Limited ‘contact hours’ means that it is difficult for me to build continuity and consistency with students, especially when the Year 2 student journey involves many different units and input from a wide range of staff from different course teams.
Conclusion
Chief among the lessons learnt from this unit has been the scale of racism in many forms as described in workshop discussions and SoN materials. As a white woman I am shielded by my skin colour from harsh realities of this. Working in an art college as a white member of staff, it is too easy to imagine that this is a liberal and progressive environment, when in fact social media hashtag campaigns and SoN show that this is a myth, one with which staff and the colleges may flatter themselves.
As a result of the unit, as well as building on the Toolkit in an expanding Toolbox in the future, I feel motivated to apply for Curriculum Development funding towards an EDI project around storytelling and counter-storytelling (Hatton, 2015, p. 119) addressing identity and draws on previous seminars I used to run on narrative in art and film in which voices of autobiography and biography called into question larger social and political ‘grand narratives’ or official histories (Bhabha, 1990, p. 218). However, firstly, in the spirit of Freire’s ideas of dialogue (Freire, 2005, p. 90) I will be talking to students to find out what may interest them and be vigilant about not imposing my voice, or whiteliness (Yancy, 2014), on such a project.
[1] The idea of inclusive I am using here encompasses the protected characteristics covered by the Equality Act of 2010 and the Public Sector Equality Duty of 2011: age; disability; ethnicity; gender reassignment; maternity and pregnancy; religion or belief; sexual orientation or class. (Shades of Noir, 2021).

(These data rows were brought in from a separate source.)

/-- A store published to a 64 B line of this package wakes the strands that watch the line, those of saved gatherings
included (R185, R48). -/
def wakeDevice (s : State) (line : Nat) : State :=
  { s with
    leaves := s.leaves.map fun x => (x.1, wakeLeaf line x.2)
    cores := s.cores.map fun c => { c with strand := wakeStrand true line c.strand }
    papers := s.papers.map fun p => (p.1, { p.2 with leaves := p.2.leaves.map fun x => (x.1, wakeLeaf line x.2) }) }

/-! ### Leaf SRAM (R37, R38, R74, R77) -/

/-- The tick of the commit that left a DISCARD byte undefined, if nothing has written the byte since (R81). -/
def staleAt (l : Leaf) (la : Nat) : Option Nat :=
  if regionOf l.partw la = .disc ∧ !(l.touched.any fun p => decide (p.1 ≤ la) && decide (la < p.1 + p.2)) then l.stale
  else none

/-- One byte as a load sees it: the round base is the snapshot (R35). -/
def leafByte (tick : Nat) (l : Leaf) (la : Nat) : Byte :=
  if 0x2000 ≤ la ∧ la < 0x4000 then l.base.byte tick (la - 0x2000)
  else match staleAt l la with
    | some t => Config.discardByte t la
    | none => l.mem.get (physOf l la)

/-- Bytes as a load sees them. -/
def leafRead (s : State) (n la len : Nat) : List Byte :=
  (upTo len).map fun i => leafByte s.tick (s.leaf n) (la + i)

/-- A line of the range is poisoned (R402). -/
def leafPoisoned (l : Leaf) (la len : Nat) : Bool :=
  (linesOf la len).any fun p => l.poison.contains (physOf l p.1 / 64)

/-- The round of the leaf's gathering is irrevocable; a leaf that no gathering holds logs nothing. -/
def leafIrrev (s : State) (l : Leaf) : Bool :=
  match l.gath.bind s.gath with
  | some g => g.irrev
  | none => true

/-- The lines of a write that the journal has to log (R37): not DISCARD, not yet logged in the round. -/
def journalLines (l : Leaf) (parts : List (Nat × Nat)) : List Nat :=
  ((parts.filter fun p => regionOf l.partw p.1 != .disc).map fun p => physOf l p.1 / 64).filter fun q =>
    !(l.journal.any fun e => e.1 == q)

/-- The journal line, by its number in the SRAM, of entry i (R38). -/
def journalLine (i : Nat) : Nat := (jrnlBase + 0x1000 * (i / Config.journalUnit)) / 64 + i % Config.journalUnit

/-- Lines logged: the old contents of each, which overwrite lines of the journal. -/
def logLines (l : Leaf) (qs : List Nat) : Leaf :=
  { l with
    journal := l.journal ++ qs.map fun q => (q, l.poison.contains q, l.mem.read (64 * q) 64)
    poison := l.poison.filter fun q => !((upTo qs.length).any fun i => journalLine (l.journal.length + i) == q) }

/-- A void reads the line (R406): one of the round base, of a journal entry, or of the indices of a unit with entries. -/
def reloadLine (l : Leaf) (q : Nat) : Bool :=
  let o := 64 * q - jrnlBase
  let first := o / 0x1000 * Config.journalUnit
  regionOf l.partw (64 * q) == .base || (regionOf l.partw (64 * q) == .journal
    && decide ((if o % 0x1000 / 64 < Config.journalUnit then first + o % 0x1000 / 64 else first) < l.journal.length))

/-- The line lies in the round base or the journal, which each commit writes anew (R406). -/
def commitLine (w q : Nat) : Bool := regionOf w (64 * q) == .base || regionOf w (64 * q) == .journal
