/-- An instruction has performed: the output of one of class E counts, once (R126). -/
def performed (s : State) (c : CoreId) (i : Nat) : State :=
  if (s.slot c i).acted then s
  else
    let t := s.modSlot c i fun x => { x with acted := true }
    if (s.slot c i).form.cls == .effect then produce t c else t

/-- An instruction performs and is complete: its deliveries. -/
def complete (f : Form) (s : State) (c : CoreId) (i : Nat) (va vb : Option Word) : State :=
  deliver2 (performed s c i) c i f.ta f.tb va vb

/-- The instruction waits to perform, and is tried again. -/
def stay (s : State) (c : CoreId) (i : Nat) : State := s.modSlot c i fun x => { x with status := .waiting }

/-- The instruction waits for the grant of R42. -/
def stayGrant (s : State) (c : CoreId) (i : Nat) : State := askGrantOf (stay s c i) c

/-- The instruction has performed and owes its deliveries. -/
def owe (s : State) (c : CoreId) (i : Nat) : State :=
  (performed s c i).modSlot c i fun x => { x with status := .owing }

/-- A performed instruction of an earlier step delivers what it owes, if the slot still owes it. -/
def payOwed (s : State) (x : Claim) (va vb : Option Word) : State :=
  let y := s.slot x.core x.slot
  if claimLive s x ∧ y.status = .owing then deliver2 s x.core x.slot y.form.ta y.form.tb va vb else s

/-! ### Operand limits (R375, R376) -/

/-- Class 0x0114 unless a limit holds. -/
def limit (s : State) (c : CoreId) (i : Nat) (ok : Bool) (detail : Nat) (k : State → State) : State :=
  if ok then k s else blockFault s c (some i) 0x0114 detail

/-- An LA operand: within the leaf (or the local memory of a control core, R448), then aligned. -/
def limitLa (s : State) (c : CoreId) (i : Nat) (la align detail : Nat) (k : State → State) : State :=
  if (if coreIsControl c then Config.localBytes else Config.leafBytes) ≤ la then
    blockFault s c (some i) 0x0114 detail
  else if la % align ≠ 0 then blockFault s c (some i) 0x0115 detail
  else k s

/-- A device address operand: 52 bits, then aligned. -/
def limitVa (s : State) (c : CoreId) (i : Nat) (va align detail : Nat) (k : State → State) : State :=
  if 2 ^ 52 ≤ va then blockFault s c (some i) 0x0114 detail
  else if va % align ≠ 0 then blockFault s c (some i) 0x0115 detail
  else k s

end Sys2Proof.Machine
end

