/-! ### Walks -/

/-- The misses that stand before one in the queue of its walk cache's folio or hub, and are still walked. -/
def walksBefore (s : State) (p seq : Nat) : Nat :=
  (s.reqs.filter fun q => q.2.stage == .walk && walkPlace (placeOf q.2.core q.2.ctx q.2.va) == p && decide (q.2.seq < seq)).length
    + (s.misses.filter fun m => m.2.leaf.isNone && m.2.fault.isNone && walkPlace m.2.place == p && decide (m.1 < seq)).length

/-- A walker's read of a table entry has had its turn at the entry's port, where it goes to memory (R70, R277). -/
def walkTurn (s : State) (id place k va lvl a : Nat) : State × Bool :=
  match walkReads s (walkPlace place) k va lvl a with
  | none => (s, true)
  | some src => portGate s (.walk id) k src 8

/-- The walk of a strand's request reads the entry of the next level; the leaf entry enters the TLB with `ACCESSED` set, and the request
goes on, or the walk fails. -/
def walkReq (s : State) (id : Nat) (r : Request) : State :=
  let place := placeOf r.core r.ctx r.va
  match walkLevel s (walkPlace place) r.ctx r.va r.level r.table with
  | .error f => failReq s id r f
  | .ok (.table w a) => setReq (keepWalk s w) id { r with level := r.level - 1, table := a }
  | .ok (.leaf pte src) =>
    let (t, s) := enterLeaf s place r.ctx r.va pte r.level src
    match applyEntry s t r.va r.acc false with
    | .ok (x, s) => routeReq s id r x
    | .error f => failReq s id r f

/-- The walk of another miss reads the entry of the next level; what it finds stands in the miss. Nothing of the Spine's is cached. -/
def walkMiss (s : State) (id : Nat) (m : Miss) : State :=
  let set := fun (s : State) (m : Miss) => { s with misses := tset s.misses id m }
  match walkLevel s (walkPlace m.place) m.ctx m.va m.level m.table with
  | .error f => set s { m with fault := some f }
  | .ok (.table w a) => set (if 528 ≤ m.place then s else keepWalk s w) { m with level := m.level - 1, table := a }
  | .ok (.leaf pte src) =>
    let (t, s) := enterLeaf s m.place m.ctx m.va pte m.level src
    set s { m with leaf := some t }

/-- PAGE_WALK (R272, R274, R277): one of the 32 walkers, which take the misses in the order of arrival, reads the entry of the next level
by one indivisible access. -/
def execPageWalk (req : Nat) (s : State) : Host.Outcome State Fault Refusal :=
  match tget s.reqs req, tget s.misses req with
  | some r, _ =>
    let place := placeOf r.core r.ctx r.va
    if r.stage != .walk || decide (32 ≤ walksBefore s (walkPlace place) r.seq) then idle s
    else
      let (s, go) := walkTurn s req place r.ctx r.va r.level r.table
      .next (if go then walkReq s req r else s)
  | none, some m =>
    if m.leaf.isSome || m.fault.isSome || decide (32 ≤ walksBefore s (walkPlace m.place) req) then idle s
    else
      let (s, go) := walkTurn s req m.place m.ctx m.va m.level m.table
      .next (if go then walkMiss s req m else s)
  | none, none => .fault .noSuchUnit
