/-- The round can commit: every strand is at its end, engines are done, and the controller's queue is empty. -/
def cutReady (s : State) (g : Nat) (x : Gathering) : Bool :=
  gathRuns s x && x.queue.isEmpty && (gathStrands s x).all atEnd && enginesDone s g x

/-- Tokens in flight from a leaf land in their slots (R34 step 2). -/
def landPort (n : Nat) (s : State) (p : Nat) : State :=
  match liveChannel s n p with
  | some (m, q) =>
    let ts := ((s.leaf n).outputs.getD p {}).inflight
    let s := s.modLeaf n fun l => { l with outputs := lmod l.outputs p fun o => { o with inflight := [] } }
    s.modLeaf m fun l => { l with inputs := lmod l.inputs q fun i => { i with held := i.held ++ ts } }
  | none => s

/-- A leaf at the commit (R34 steps 3 and 4, R81, R199): its round base is written, its journal cleared, its DISCARD
region left undefined, the counts of R100 start again; in the final round the tokens left in it go. -/
def cutLeaf (tick : Nat) (final : Bool) (l : Leaf) : Leaf :=
  let l := { l with
    f0 := { l.f0 with draws := 0 }
    f1 := { l.f1 with draws := 0 }
    vp := { l.vp with draws := List.replicate 6 0 }
    turn := l.turn.map pastTurn }
  let l := if final then
      { l with
        inputs := l.inputs.map fun i => { i with held := [], flaw := none }
        f0 := { l.f0 with run := false, outq := [] }
        f1 := { l.f1 with run := false, outq := [] }
        vp := { l.vp with run := false, outq := [] } }
    else l
  let sts := l.strands.map (baseStrand final)
  { l with
    journal := []
    poison := l.poison.filter fun q => !commitLine l.partw q
    mem := l.mem.clear (discBase l.partw) Config.leafBytes
    stale := some tick
    touched := []
    sendq := turnSends l.turn
    base := snapLeaf l sts }

/-- The round is final (R68, R199). -/
def isFinal (s : State) (x : Gathering) : Bool := x.final || (gathStrands s x).all fun st => st.wait == .finished

/-- Steps 1 to 5 of R34. -/
def cutRound (s : State) (g : Nat) (x : Gathering) : State × Option Report :=
  let final := isFinal s x
  let s := x.leaves.foldl (fun s n => (upTo 8).foldl (landPort n) s) s
  let s := x.leaves.foldl (fun s n => s.modLeaf n (cutLeaf s.tick final)) s
  let (s, bad) := publishAll s g
  (s.modGath g fun y => { y with cut := 1, final }, bad)

/-- The occupancy entry of quire i of a node in this round (R72). -/
def occEntry (s : State) (g : Nat) (x : Gathering) (p : NodePlace) (i : Nat) : Except AccessFault State :=
  let a := p.occ + 8 * (16 * i + x.round % 16)
  match spineRead s (.commit g) x.ctx a 8 with
  | .error f => .error f
  | .ok (bs, s) =>
    spineWrite s (.commit g) x.ctx a (bytesOf 4 (min (field bs 0 4 + Config.occBusy s.tick i) 0xFFFFFFFF)
      ++ bytesOf 4 (min (field bs 4 4 + Config.occIdle s.tick i) 0xFFFFFFFF))
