-- ==== Sys2Proof/Machine/FlowOps.lean ====
section
/-!
DEFINITION. `REDUCE` and `SPACC` (R256, R257), `LWRITE` (R258), `GATHER` and `SCATTER` (R259, R260), `FILTER` and `COALESCE`
(R261, R262) and `AGEN` (R263).
-/

namespace Sys2Proof.Machine

/-! ### Sums (R100, R256) -/

/-- Arithmetic flags of a unit. -/
def unitFlags (s : State) (n : Nat) (u : FUnit) (f : Flags6) : State := s.modUnit n u fun x => { x with flags := x.flags ||| f }

/-- A sum of F32, S32 or Z32 under a rounding environment (R256): the code and its flags. -/
def sum32 (fmt : Nat) (env : FEnv) (sat : Bool) (lane : Nat) (a b : Word32) : Word32 × Flags6 :=
  if fmt = 0 then
    let r := fopLane env .f32 .add sat lane a.toNat b.toNat 0
    (BitVec.ofNat 32 r.1, r.2)
  else
    let r := intOp .add .w32 (fmt == 0xC) sat (a.setWidth 64) (b.setWidth 64)
    (r.1.setWidth 32, r.2)

/-- A rounding code of R97. -/
def rmOf (c : Nat) : Rm :=
  match c with
  | 0 => .rne | 1 => .rtz | 2 => .rdn | 3 => .rup | 4 => .rna | 5 => .sr | _ => .dyn

/-- A sum of `REDUCE` or `SPACC` in the lane of its token. DESIGN CHOICE (log 121): the t of R100 is the count of DATA tokens taken
before this one, so the first draws with 0. -/
def unitSum (s : State) (n : Nat) (u : FUnit) (fmt arith lane : Nat) (a b : Word32) : Word32 × Flags6 :=
  let x := s.unit n u
  sum32 fmt (unitEnv s n x.fpmode (rmOf (arith % 8)) x.issuer (6 + unitIdx u) (x.draws - 1)) (testBit arith 3) lane a b

/-- A DATA token taken from the value input counts for R100. -/
def countDraw (s : State) (n : Nat) (u : FUnit) : State := s.modUnit n u fun x => { x with draws := x.draws + 1 }

/-! ### `REDUCE` (R256) -/

/-- The elements held leave as one token. -/
def flushPacked (s : State) (n : Nat) (u : FUnit) (outs : Nat) : State :=
  let xs := (s.flow n u).packed
  if xs = [] then s
  else ((upTo outs).foldl (fun s o => emitTok s n u o (packTok (xs.map fun e => e.getD o 0))) s).modFlow n u fun st =>
    { st with packed := [] }

/-- An element held for an output token; 16 of them leave. -/
def pushPacked (s : State) (n : Nat) (u : FUnit) (outs : Nat) (e : List Word32) : State :=
  let s := s.modFlow n u fun st => { st with packed := st.packed ++ [e] }
  if 16 ≤ (s.flow n u).packed.length then flushPacked s n u outs else s

/-- Valid lanes of a token added to the sum, in lane order. -/
def reduceLanes (n : Nat) (u : FUnit) (t : Token) (s : State) : State :=
  (validLanes t).foldl (fun s i =>
    let x := s.unit n u
    let (v, f) := unitSum s n u (x.body 0x10 1) (x.body 0x11 1) i x.st.sum (t.lane i)
    unitFlags (s.modFlow n u fun st => { st with sum := v }) n u f) s

/-- One action of Table 11. -/
def reduceStep (s : State) (n : Nat) (u : FUnit) : Ran :=
  let depth := (s.unit n u).body 0x12 1
  let last := (s.flow n u).seen.getD 0 none
  takeOne s n u 0 true fun s t =>
    match t.kind with
    | .data => (reduceLanes n u t (countDraw s n u), none)
    | .stop =>
      if depth ≤ t.level then (s, some (.stream 0x0202 0 (some t) none 0 none))
      else
        let s := (pushPacked s n u 1 [(s.flow n u).sum]).modFlow n u fun st => { st with sum := 0 }
        if t.level = 0 ∧ 2 ≤ depth then (s, none)
        else (emitTok (flushPacked s n u 1) n u 0 (bareTok .stop (t.level - 1)), none)
    | .done =>
      if last ≠ some (depth - 1) then (s, some (.stream 0x0202 0 (some t) none 0 none))
      else (endUnit (emitTok s n u 0 (bareTok .done)) n u, none)
    | _ => (s, none)

/-- REDUCE_STEP (R256). -/
def execReduceStep (leaf : Nat) (u : FUnit) (s : State) : Host.Outcome State Fault Refusal :=
  unitStep [0x0C] leaf u s fun s => reduceStep s leaf u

[2] Creating individual and inclusive space; developing student-centred strategies; connecting with students’ lives; being culturally aware.
[3] I mentioned in a previous blog post, for example, about incoming students from the same Eastern European country who will not speak to each other due to differing social and political identifications and allegiances Smithard, P. (2021) Race Part 1 https://paulainclusivity101.myblog.arts.ac.uk/.
[4] For these reasons I am rejecting the concept ‘brave space’ (Aaro & Clemens, 2013; Palfrey, 2017) which is used as an alternative for difficult social justice issues as this does not seem appropriate for a welcoming introductory meeting with students.
[5] Smithard, P. (2021) Disability Part 5 https://paulainclusivity101.myblog.arts.ac.uk/
[6] I should perhaps declare that, despite pandemic restrictions now lifted, as someone designated ‘clinically extremely vulnerable’ official advice is that I continue to work from home.
[7] Smithard, P. (2021) “Thoughts towards an Inclusivity Toolkit’ https://paulainclusivity101.myblog.arts.ac.uk/
[8] https://www.mypronouns.org; McIntosh, P. https://www.collegeart.org/pdf/diversity/white-privilege-and-male-privilege.pdf
[9] Smithard, P. (2021) Faith Part 3 https://paulainclusivity101.myblog.arts.ac.uk/
[10] Smithard, P. (2021) ‘Rashid Johnson and his Untitled Anxious Red Drawings’ https://paulainclusivity101.myblog.arts.ac.uk/
[11] Airports; rail station concourses; shopping malls; etc.